Gains turned into losses for the Russell 2000 as the small cap index saw sellers ravage the index again. Long-term bond yields continue to race lower too as flight to safety continues. The bond yield inversion has investors and traders alike spooked over a potential recession. Volume was up across the board notching another day of distribution for the market. SPY and QQQ are holding their August lows, but given the price action it would not surprise us to see those lows challenged. Even with stocks pushing lower in higher volume the put/call ration didn’t budge. VIX remains above 20 as option traders are expecting some volatility ahead. We are a broken record at this point, but whatever. August, September, and October are a seasonally weak period for stocks. There are many headwinds to contend with. Most importantly, price action is indicated further downside.

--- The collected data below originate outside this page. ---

-- ==== Sys2Proof/Machine/State.lean ====
section
/-! DEFINITION. The state of TBFDEC (`10_state.md` R20 to R45), the host's actions (`45_host_commands.md`), why a
step can stop, and the state after reset. -/

namespace Sys2Proof.Machine

/-- A byte buffer, `SB` or `IB` (R41, R60): the bytes that have a value, addresses strictly rising. An unlisted
address has NO value (R282, U7; log entry 7): reading it stops the step with a fault. -/
abbrev Memory := List Host.Cell

/-- The canonical form of a buffer: addresses strictly rising, hence one cell an address. -/
abbrev Memory.wf (m : Memory) : Prop := m.Pairwise fun a b => a.1 < b.1

/-- The current source (R23): `SRC` 0 is `SB`, 1 is `IB`. -/
inductive Source where
  | sb | ib
deriving DecidableEq, Repr, Inhabited

/-- `ERRCODE` (R37, R250); the values 6 and 7 never occur and have no name. -/
inductive ErrCode where
  | none | invalidFormat | malformedHeader | truncatedStream | inflateFault | capacityExceeded
deriving DecidableEq, Repr, Inhabited

/-- One frame of the frame store (R42): its codes in linear order `i = y*WIDTH + x`, and `DURV`/`DUR` as an
optional duration (`none` is `DURV = 0`). -/
structure Frame where
  pix : List Code
  dur : Option Byte
deriving DecidableEq, Repr, Inhabited

/-- The thirteen host-visible registers (R34). -/
inductive HostReg where
  | ctrl | status | errcode | errpos | streamLen | fmt | cmp | len | width | height | frameBits | nframes | remain
deriving DecidableEq, Repr, Inhabited

/-- What the host can do in one turn (R210 to R217, R280). -/
inductive HostAction where
  /-- Write a byte of `SB` (`LOAD`, R212). -/
  | writeSb (addr : Nat) (v : Byte)
  /-- Write a register: `START` and `SRST` are writes of `CTRL` (R35), `LOAD` ends with one of `STREAM_LEN`. -/
  | writeReg (r : HostReg) (v : Nat)
  /-- Read a register (`POLL` R214, `FETCH` R215). -/
  | readReg (r : HostReg)
  /-- Read the code `pix[f][y][x]` (R215). -/
  | readPix (f y x : Nat)
  /-- Read `DURV[f]` (R215). -/
  | readDurv (f : Nat)
  /-- Read `DUR[f]` (R215). -/
  | readDur (f : Nat)
  /-- The reset of R280 as a host-visible action. -/
  | reset
deriving DecidableEq, Repr, Inhabited

/-- The state: every register and memory of R20, then the model's own fields. The registers of `CURSOR_W` bits
are natural numbers, as R9 computes with them; that they fit their width is an invariant (R47 a; log entry 2). -/
structure State where
  /-- `STATE` (R25). -/
  phase : Phase
  /-- `CUR` (R21): the next unread bit of the current source; the program counter. -/
  cur : Nat
  /-- `LIMIT` (R22): the bits of the current source. -/
  limit : Nat
  /-- `SRC` (R23). -/
  src : Source
  /-- `X` (R24): column of the next pixel. -/
  x : BitVec 16
  /-- `Y` (R24): row of the next pixel. -/
  y : BitVec 16
  /-- `FMT` (R26). -/
  fmt : Bit
  /-- `CMP` (R27). -/
  cmp : Bit
  /-- `LEN` (R28): `L - 1`. -/
  len : BitVec 4
  /-- `WIDTH` (R29). -/
  width : BitVec 17
  /-- `HEIGHT` (R30). -/
  height : BitVec 17
  /-- `FRAME_BITS` (R31). -/
  frameBits : BitVec 34
  /-- `NFRAMES` (R32): frames completed; the index of the frame being decoded. -/
  nframes : Nat
  /-- `STREAM_LEN` (R33): bytes of `SB` the next run reads. -/
  streamLen : Nat
  /-- `ERRCODE` (R37). -/
  errcode : ErrCode
  /-- `ERRPOS` (R38). -/
  errpos : Nat
  /-- `SB`, the stream buffer (R41). -/
  sb : Memory
  /-- `IB`, the inflate buffer (R41). -/
  ib : Memory
  /-- `FS`, the frame store (R42): the frames begun in this run, the one being decoded last. -/
  fs : List Frame
  /-- The build parameters (R6, R44): the model's own field, constant (log entry 1). -/
  build : Build
  /-- The host's pending turns, oldest first, `none` a turn it passes: the model's own field (log entry 5). -/
  hostTurns : List (Option HostAction)
  /-- What the host's last read returned: the model's own field (log entry 6). -/
  hostData : Option Nat
  /-- How many unset durations the host has read, the argument of the free value `Config.unsetDuration`: the
  model's own field (log entry 9). -/
  freeReads : Nat
  /-- Whether the run's results have been handed over (R69, R286): a `STATUS` read since the run's end has returned
  `DONE` or `ERR`. The model's own field, the record of that read (log entry 27). -/
  handedOver : Bool
deriving DecidableEq, Repr

/-- The model's own faults. No run the spec allows reaches one (R47, R131, R213); each errs to the safe side. -/
inductive Fault where
  /-- The decoder read a byte of its source that has no value. Raised by the step's fetch. Safe: `START` over
  such a byte is refused (R213), so no run reads one. -/
  | unwrittenByte
  /-- A payload element was taken with fewer unread bits than its width. Raised by `PIX1`, `PIX3`, `DUR`. Safe:
  `FRAME_TEST` and `DUR_TEST` make it impossible in a run (R131 b, R47 d). -/
  | readPastLimit
  /-- A frame store cell that does not exist was addressed (R42). Raised by `PIX1`, `PIX3`, `DUR` and the host's
  frame store reads. Safe: the frame being decoded has every cell (R47 d, h). -/
  | noSuchCell
deriving DecidableEq, Repr

/-- Why the model gives a step no meaning. -/
inductive Refusal where
  /-- An instruction with no meaning yet, by its mnemonic. Raised by `exec`'s arms only. Safe. -/
  | notModelled (mnemonic : String)
  /-- A host write of `SB` or `STREAM_LEN` while `BUSY` (R213, R70). Safe. -/
  | hostWriteWhileBusy
  /-- A host read of a result or error register while `BUSY` (R213). Safe. -/
  | hostReadWhileBusy
  /-- A host read of a result or error register, or of `FS`, in `DONE` or `ERROR` before a `STATUS` read has returned
  `DONE` or `ERR` (R286). Safe. -/
  | hostReadBeforePoll
  /-- A host read of `FS` outside `DONE` or out of range (R213). Safe. -/
  | frameStoreRead
  /-- `START` with a byte of `SB` below `STREAM_LEN` never written (R213, R282). Safe. -/
  | launchOverUnwritten
  /-- `Inflate` returned a list with `8*len >= 2^CURSOR_W` (R213, D10). Raised by `CBYTE`. Safe. -/
  | inflateTooLong
deriving DecidableEq, Repr

/-- What a step or a meaning answers. -/
abbrev Res := Host.Outcome State Fault Refusal

/-- The state after reset (R45, R280): `IDLE`, every register 0, `FS` empty, no byte of `SB` or `IB` with a value
(R282); the build's defaults (R6) and no host turn pending, nothing handed over (log entries 1, 5, 6,
9, 27). -/
def State.reset : State where
  phase := .idle
  cur := 0
  limit := 0
  src := .sb
  x := 0
  y := 0
  fmt := 0
  cmp := 0
  len := 0
  width := 0
  height := 0
  frameBits := 0
  nframes := 0
  streamLen := 0
  errcode := .none
  errpos := 0
  sb := []
  ib := []
  fs := []
  build := Config.defaultBuild
  hostTurns := []
  hostData := none
  freeReads := 0
  handedOver := false

end Sys2Proof.Machine
end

We certainly do not want to see the market crash. Market corrections are typical and a way of life in the stock market. Most just believe we always just move higher and if you began trading after 2008, we can see why you would believe that. However, history certainly tells a different story. This market correction will help weed out weak stocks. Leaders will emerge out of this and we will be the first to be jumping aboard riding the wave higher. Much like the end of December 2018 and when the market turned then. Most thought 2008 was about to happen again. At this point, we do not have any magic ball telling us what the market will do next. What we do know is what we have seen from the market and right now all signs are point to the market heading lower. Do not be a hero.
One thing to do here is to keep a list of stocks who have high relative strength to this market. One way to spot a new winner is relative strength. Big winners usually sport solid price patterns, earnings growth, sales growth, etc. We are always on the hunt for stocks fitting this profile. Right now, it is a bit difficult, but when conditions improve for a new rally be on the lookout. The last thing we want to miss is upside. Our first rule is to limit losses. We do this through sound risk management. Risk management gives us the confidence in our signals. When the time comes, we do not hesitate to strike. Do not get caught flat footed when it comes to this market. Always be prepared.